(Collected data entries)
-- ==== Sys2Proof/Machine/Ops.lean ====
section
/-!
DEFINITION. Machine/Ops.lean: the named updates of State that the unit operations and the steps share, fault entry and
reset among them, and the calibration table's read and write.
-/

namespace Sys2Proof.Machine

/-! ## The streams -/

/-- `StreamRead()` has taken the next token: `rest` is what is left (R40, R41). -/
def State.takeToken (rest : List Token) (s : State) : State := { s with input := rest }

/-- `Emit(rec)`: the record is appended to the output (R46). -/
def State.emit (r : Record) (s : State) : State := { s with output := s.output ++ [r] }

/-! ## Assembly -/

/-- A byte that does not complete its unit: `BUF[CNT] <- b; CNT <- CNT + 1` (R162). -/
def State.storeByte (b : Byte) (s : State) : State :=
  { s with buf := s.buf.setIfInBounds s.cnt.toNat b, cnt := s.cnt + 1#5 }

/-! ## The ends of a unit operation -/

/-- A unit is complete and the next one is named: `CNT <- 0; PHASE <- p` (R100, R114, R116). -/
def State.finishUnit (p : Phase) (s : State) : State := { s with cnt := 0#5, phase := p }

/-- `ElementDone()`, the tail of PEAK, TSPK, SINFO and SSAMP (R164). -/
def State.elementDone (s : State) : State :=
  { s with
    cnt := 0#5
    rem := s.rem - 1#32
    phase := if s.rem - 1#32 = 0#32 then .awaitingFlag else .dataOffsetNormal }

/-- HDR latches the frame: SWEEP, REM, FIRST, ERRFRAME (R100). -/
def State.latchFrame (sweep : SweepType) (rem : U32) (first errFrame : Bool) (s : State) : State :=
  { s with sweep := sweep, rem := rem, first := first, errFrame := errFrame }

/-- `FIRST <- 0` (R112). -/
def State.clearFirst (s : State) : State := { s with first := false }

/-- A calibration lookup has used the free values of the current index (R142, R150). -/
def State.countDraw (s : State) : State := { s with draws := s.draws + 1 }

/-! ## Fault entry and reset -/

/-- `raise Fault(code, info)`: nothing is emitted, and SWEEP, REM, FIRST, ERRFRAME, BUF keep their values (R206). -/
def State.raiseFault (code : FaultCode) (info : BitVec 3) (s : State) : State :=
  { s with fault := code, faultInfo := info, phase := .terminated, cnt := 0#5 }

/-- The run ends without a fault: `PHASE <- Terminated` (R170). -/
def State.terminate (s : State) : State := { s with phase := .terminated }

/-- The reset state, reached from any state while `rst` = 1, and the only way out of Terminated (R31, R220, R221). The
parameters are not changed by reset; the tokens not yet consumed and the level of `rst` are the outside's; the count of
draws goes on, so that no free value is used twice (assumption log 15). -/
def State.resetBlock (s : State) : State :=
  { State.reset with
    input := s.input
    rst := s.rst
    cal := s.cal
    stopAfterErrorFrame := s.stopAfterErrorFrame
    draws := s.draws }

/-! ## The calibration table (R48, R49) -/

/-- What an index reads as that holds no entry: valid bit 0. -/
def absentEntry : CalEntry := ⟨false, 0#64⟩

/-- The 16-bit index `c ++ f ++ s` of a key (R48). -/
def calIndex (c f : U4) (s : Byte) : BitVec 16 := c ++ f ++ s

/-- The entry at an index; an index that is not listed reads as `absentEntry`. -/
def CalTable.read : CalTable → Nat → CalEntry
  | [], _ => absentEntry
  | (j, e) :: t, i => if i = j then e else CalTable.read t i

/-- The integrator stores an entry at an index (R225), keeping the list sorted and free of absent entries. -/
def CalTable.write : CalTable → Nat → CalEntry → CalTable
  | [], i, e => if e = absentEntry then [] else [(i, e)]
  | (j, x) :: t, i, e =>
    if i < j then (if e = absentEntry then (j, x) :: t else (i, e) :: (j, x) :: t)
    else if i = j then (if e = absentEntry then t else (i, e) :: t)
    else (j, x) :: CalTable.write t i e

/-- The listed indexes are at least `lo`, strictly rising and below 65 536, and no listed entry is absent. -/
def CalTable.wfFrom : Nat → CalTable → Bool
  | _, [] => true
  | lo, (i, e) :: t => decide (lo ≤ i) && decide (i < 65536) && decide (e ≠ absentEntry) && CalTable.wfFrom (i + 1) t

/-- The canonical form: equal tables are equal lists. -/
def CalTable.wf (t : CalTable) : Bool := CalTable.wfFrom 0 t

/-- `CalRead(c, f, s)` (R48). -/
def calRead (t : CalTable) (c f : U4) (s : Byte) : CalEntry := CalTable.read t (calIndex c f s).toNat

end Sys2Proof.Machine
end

Your assignment =>
Which lines above contain the word "calIndex"? Copy each one.

Answer section =>
def calIndex (c f : U4) (s : Byte) : BitVec 16 := c ++ f ++ s
def calRead (t : CalTable) (c f : U4) (s : Byte) : CalEntry := CalTable.read t (calIndex c f s).toNat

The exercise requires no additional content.